▶ PROBLEM
Among the entries that follow, some lines contain the word "even". Show all of them.

▶ Stored items
/-! ## Numerics (spec/00_scope.md) -/

/-- `fadd`, `fsub`, `fmul` and `fdiv` of finite operands (a divisor not zero) give the binary32 value nearest the exact
result, ties to even, an infinity on overflow; an exact zero sum is +0.0 unless both terms are -0.0, and the sign of a
product or quotient is that of its operands' signs. An infinite operand gives the infinity or zero of IEEE 754, a non-zero
number over zero an infinity. A NaN operand, ∞ - ∞, 0·∞, 0/0 and ∞/∞ give a quiet NaN (R23, R25). -/
def Obligations.BasicOperationsAreCorrectlyRounded : Prop :=
  ∀ a b : F32,
    let neg := fsign a != fsign b
    let inf : F32 := if neg = true then 0xFF800000#32 else 0x7F800000#32
    let zero : F32 := if neg = true then 0x80000000#32 else 0x00000000#32
    let quiet := fun v : F32 => 0x7FC00000 ≤ v.toNat % 2 ^ 31
    (isFinite a = true → isFinite b = true →
      IsNearest (fadd a b) (fvalue a + fvalue b) 1
        ∧ IsNearest (fsub a b) (fvalue a - fvalue b) 1
        ∧ IsNearest (fmul a b) (fvalue a * fvalue b) (2 ^ 149)
        ∧ (isZero b = false →
          IsNearest (fdiv a b) ((if fsign b then -fvalue a else fvalue a) * 2 ^ 149) (funits b)
            ∧ fsign (fdiv a b) = neg)
        ∧ fsign (fmul a b) = neg
        ∧ (fvalue a + fvalue b = 0 → fadd a b = if fsign a && fsign b then 0x80000000#32 else 0x00000000#32)
        ∧ (fvalue a = fvalue b → fsub a b = if fsign a && !fsign b then 0x80000000#32 else 0x00000000#32)
        ∧ (isZero b = true → isZero a = false → fdiv a b = inf))
    ∧ (isInf a = true → isFinite b = true →
      fadd a b = a ∧ fadd b a = a ∧ fsub a b = a ∧ fsub b a = fneg a ∧ fdiv a b = inf ∧ fdiv b a = zero
        ∧ (isZero b = false → fmul a b = inf ∧ fmul b a = inf)
        ∧ (isZero b = true → quiet (fmul a b) ∧ quiet (fmul b a)))
    ∧ (isInf a = true → isInf b = true → fmul a b = inf ∧ quiet (fdiv a b)
      ∧ (neg = true → quiet (fadd a b) ∧ fsub a b = a) ∧ (neg = false → fadd a b = a ∧ quiet (fsub a b)))
    ∧ (isZero a = true → isZero b = true → quiet (fdiv a b))
    ∧ (isNaN a = true ∨ isNaN b = true →
      quiet (fadd a b) ∧ quiet (fsub a b) ∧ quiet (fmul a b) ∧ quiet (fdiv a b))

/-- `fsqrt` of a positive finite number gives the binary32 value nearest the square root, ties to even: no finite `c` is
nearer. (In units of 2^-149 the root of `n` units squares to `n·2^149`; `r` is at least as near as a smaller `c` exactly
when `(c + r)^2` is at most four times that square.) The root of a zero is that zero and of +∞ is +∞; a negative number
other than zero and a NaN give a quiet NaN (R23, R25). -/
def Obligations.SquareRootIsCorrectlyRounded : Prop :=
  ∀ a : F32,
    (isFinite a = true → isZero a = false → fsign a = false →
      isFinite (fsqrt a) = true ∧ fsign (fsqrt a) = false
        ∧ ∀ c : F32, isFinite c = true → fsign c = false →
          let square := funits a * 2 ^ 149
          let sum := funits c + funits (fsqrt a)
          (funits c < funits (fsqrt a) → sum * sum ≤ 4 * square)
            ∧ (funits (fsqrt a) < funits c → 4 * square ≤ sum * sum)
            ∧ (funits c ≠ funits (fsqrt a) → sum * sum = 4 * square → fmag (fsqrt a) % 2 = 0))
    ∧ (isZero a = true → fsqrt a = a) ∧ fsqrt 0x7F800000#32 = 0x7F800000#32
    ∧ (isNaN a = true ∨ (fsign a = true ∧ isZero a = false) → 0x7FC00000 ≤ (fsqrt a).toNat % 2 ^ 31)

▶ REPLY
result, ties to even, an infinity on overflow; an exact zero sum is +0.0 unless both terms are -0.0, and the sign of a
/-- `fsqrt` of a positive finite number gives the binary32 value nearest the square root, ties to even: no finite `c` is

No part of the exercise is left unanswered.